§ **BRIEF**
If a line appears in the data below, it must appear in your answer exactly as given.
---*---
/-- CPE_STEP: a started command performs its next step. -/
def execCpeStep (cl id : Nat) (s : State) : Host.Outcome State Fault Refusal := .next (s.runStep cl id)
/-- COPY1. -/
def execCopy1 (cl id : Nat) (s : State) : Host.Outcome State Fault Refusal := kindStep 1 cl id s
/-- COPY2. -/
def execCopy2 (cl id : Nat) (s : State) : Host.Outcome State Fault Refusal := kindStep 2 cl id s
/-- COPY3. -/
def execCopy3 (cl id : Nat) (s : State) : Host.Outcome State Fault Refusal := kindStep 3 cl id s
/-- GATHER. -/
def execGather (cl id : Nat) (s : State) : Host.Outcome State Fault Refusal := kindStep 4 cl id s
/-- SCATTER. -/
def execScatter (cl id : Nat) (s : State) : Host.Outcome State Fault Refusal := kindStep 5 cl id s
/-- ACCUM. -/
def execAccum (cl id : Nat) (s : State) : Host.Outcome State Fault Refusal := kindStep 6 cl id s
/-- FILL. -/
def execFill (cl id : Nat) (s : State) : Host.Outcome State Fault Refusal := kindStep 7 cl id s
/-- COLL. -/
def execColl (cl id : Nat) (s : State) : Host.Outcome State Fault Refusal := kindStep 8 cl id s
/-- CULVERT. -/
def execCulvert (cl id : Nat) (s : State) : Host.Outcome State Fault Refusal := kindStep 9 cl id s
/-- SIGNAL. -/
def execSignal (cl id : Nat) (s : State) : Host.Outcome State Fault Refusal := kindStep 10 cl id s
/-- T2PF. -/
def execT2pf (cl id : Nat) (s : State) : Host.Outcome State Fault Refusal := kindStep 11 cl id s
/-- MIGRATE. -/
def execMigrate (cl id : Nat) (s : State) : Host.Outcome State Fault Refusal := kindStep 12 cl id s
/-- INVAL. -/
def execInval (cl id : Nat) (s : State) : Host.Outcome State Fault Refusal := kindStart 13 cl id s
/-- LAUNCH. -/
def execLaunch (cl id : Nat) (s : State) : Host.Outcome State Fault Refusal := kindStart 14 cl id s
/-- OWNER. -/
def execOwner (cl id : Nat) (s : State) : Host.Outcome State Fault Refusal := kindStart 15 cl id s

/-! The end of a command (R211, R212, R299). -/

/-- A held arrival takes its place in the order of the commands' completions, which is that of their commit steps (R211, R299). -/
def byCommit (s : State) (tc id : Nat) : List Nat → List Nat
  | [] => [id]
  | j :: t => if (match Map.find s.cmds j with
      | some d => decide (d.tc ≤ tc)
      | none => true) then j :: byCommit s tc id t else id :: j :: t

/-- A copy's arrival at its barrier: in the current phase, held for the next, or refused (R299). -/
def State.arrive (s : State) (c : Cmd) : State :=
  let va := c.w 6
  if inWindow va then s.refuseArrival c.id else
  match s.translate (s.viaCmd c) va .objWrite with
  | .error _ => s.refuseArrival c.id
  | .ok x =>
    if x.dem || s.poisoned x.pa || decide (s.kind x.pa ≠ 2) || decide (s.slotState x.pa = 0) then s.refuseArrival c.id
    else
      let s := s.walked (s.viaCmd c) va x
      let ph := c.hdr 63 56
      if ph = s.phase x.pa % 256 then State.settle x.pa (s.copyArrival x.pa c)
      else if ph = (s.phase x.pa + 1) % 256 then
        (s.updCmd c.id (fun c => { c with ending := .heldArrival })).updObj x.pa (fun o =>
          { o with arrivals := byCommit s c.tc c.id o.arrivals })
      else s.refuseArrival c.id

/-- The completion word (R212). -/
def Cmd.word (c : Cmd) : List Byte :=
  leBytes 8 (c.tagField * 2 ^ 48 + c.status * 2 ^ 44 + min c.zcnt 4095 * 2 ^ 32 + min c.done (2 ^ 32 - 1))

/-- The completion word of a command at its end, after a fault too: a translation that fails by now leaves it unwritten, and
gives the pusher of a command that has not faulted ENGINE_FAULT (R206); a refused frame suspends the command (R227); a page
that moves holds it (R312). -/
def State.completionWord (s : State) (c : Cmd) : State :=
  let faulted := decide (c.ending = .faulted)
  let next (s : State) : State := if faulted then s.removeCmd c.id else s.updCmd c.id (fun c => { c with ending := .worded })
  if !c.cw then next s
  else if cmdMoving s c (c.w 7) then s
  else
    match s.cwAddr c with
    | .error f => next (if faulted then s else s.deliver c.oid (cmdTrap c .engineFault (subOf f) (c.w 7) 0))
    | .ok x =>
      let v := s.viaCmd c
      match s.withFrame v c.group.region (c.w 7) .write x with
      | .error (_, d) => s.suspend c.id .quotaMem d (c.w 7)
      | .ok (s, x) => next ((s.walked v (c.w 7) x).plainWrite x.pa c.word)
---*---
§ **TASK SOLUTION**
/-- CPE_STEP: a started command performs its next step. -/
def execCpeStep (cl id : Nat) (s : State) : Host.Outcome State Fault Refusal := .next (s.runStep cl id)
/-- COPY1. -/
def execCopy1 (cl id : Nat) (s : State) : Host.Outcome State Fault Refusal := kindStep 1 cl id s
/-- COPY2. -/
def execCopy2 (cl id : Nat) (s : State) : Host.Outcome State Fault Refusal := kindStep 2 cl id s
/-- COPY3. -/
def execCopy3 (cl id : Nat) (s : State) : Host.Outcome State Fault Refusal := kindStep 3 cl id s
/-- GATHER. -/
def execGather (cl id : Nat) (s : State) : Host.Outcome State Fault Refusal := kindStep 4 cl id s
/-- SCATTER. -/
def execScatter (cl id : Nat) (s : State) : Host.Outcome State Fault Refusal := kindStep 5 cl id s
/-- ACCUM. -/
def execAccum (cl id : Nat) (s : State) : Host.Outcome State Fault Refusal := kindStep 6 cl id s
/-- FILL. -/
def execFill (cl id : Nat) (s : State) : Host.Outcome State Fault Refusal := kindStep 7 cl id s
/-- COLL. -/
def execColl (cl id : Nat) (s : State) : Host.Outcome State Fault Refusal := kindStep 8 cl id s
/-- CULVERT. -/
def execCulvert (cl id : Nat) (s : State) : Host.Outcome State Fault Refusal := kindStep 9 cl id s
/-- SIGNAL. -/
def execSignal (cl id : Nat) (s : State) : Host.Outcome State Fault Refusal := kindStep 10 cl id s
/-- T2PF. -/
def execT2pf (cl id : Nat) (s : State) : Host.Outcome State Fault Refusal := kindStep 11 cl id s
/-- MIGRATE. -/
def execMigrate (cl id : Nat) (s : State) : Host.Outcome State Fault Refusal := kindStep 12 cl id s
/-- INVAL. -/
def execInval (cl id : Nat) (s : State) : Host.Outcome State Fault Refusal := kindStart 13 cl id s
/-- LAUNCH. -/
def execLaunch (cl id : Nat) (s : State) : Host.Outcome State Fault Refusal := kindStart 14 cl id s
/-- OWNER. -/
def execOwner (cl id : Nat) (s : State) : Host.Outcome State Fault Refusal := kindStart 15 cl id s

/-! The end of a command (R211, R212, R299). -/

/-- A held arrival takes its place in the order of the commands' completions, which is that of their commit steps (R211, R299). -/
def byCommit (s : State) (tc id : Nat) : List Nat → List Nat
  | [] => [id]
  | j :: t => if (match Map.find s.cmds j with
      | some d => decide (d.tc ≤ tc)
      | none => true) then j :: byCommit s tc id t else id :: j :: t

/-- A copy's arrival at its barrier: in the current phase, held for the next, or refused (R299). -/
def State.arrive (s : State) (c : Cmd) : State :=
  let va := c.w 6
  if inWindow va then s.refuseArrival c.id else
  match s.translate (s.viaCmd c) va .objWrite with
  | .error _ => s.refuseArrival c.id
  | .ok x =>
    if x.dem || s.poisoned x.pa || decide (s.kind x.pa ≠ 2) || decide (s.slotState x.pa = 0) then s.refuseArrival c.id
    else
      let s := s.walked (s.viaCmd c) va x
      let ph := c.hdr 63 56
      if ph = s.phase x.pa % 256 then State.settle x.pa (s.copyArrival x.pa c)
      else if ph = (s.phase x.pa + 1) % 256 then
        (s.updCmd c.id (fun c => { c with ending := .heldArrival })).updObj x.pa (fun o =>
          { o with arrivals := byCommit s c.tc c.id o.arrivals })
      else s.refuseArrival c.id

/-- The completion word (R212). -/
def Cmd.word (c : Cmd) : List Byte :=
  leBytes 8 (c.tagField * 2 ^ 48 + c.status * 2 ^ 44 + min c.zcnt 4095 * 2 ^ 32 + min c.done (2 ^ 32 - 1))

/-- The completion word of a command at its end, after a fault too: a translation that fails by now leaves it unwritten, and
gives the pusher of a command that has not faulted ENGINE_FAULT (R206); a refused frame suspends the command (R227); a page
that moves holds it (R312). -/
def State.completionWord (s : State) (c : Cmd) : State :=
  let faulted := decide (c.ending = .faulted)
  let next (s : State) : State := if faulted then s.removeCmd c.id else s.updCmd c.id (fun c => { c with ending := .worded })
  if !c.cw then next s
  else if cmdMoving s c (c.w 7) then s
  else
    match s.cwAddr c with
    | .error f => next (if faulted then s else s.deliver c.oid (cmdTrap c .engineFault (subOf f) (c.w 7) 0))
    | .ok x =>
      let v := s.viaCmd c
      match s.withFrame v c.group.region (c.w 7) .write x with
      | .error (_, d) => s.suspend c.id .quotaMem d (c.w 7)
      | .ok (s, x) => next ((s.walked v (c.w 7) x).plainWrite x.pa c.word)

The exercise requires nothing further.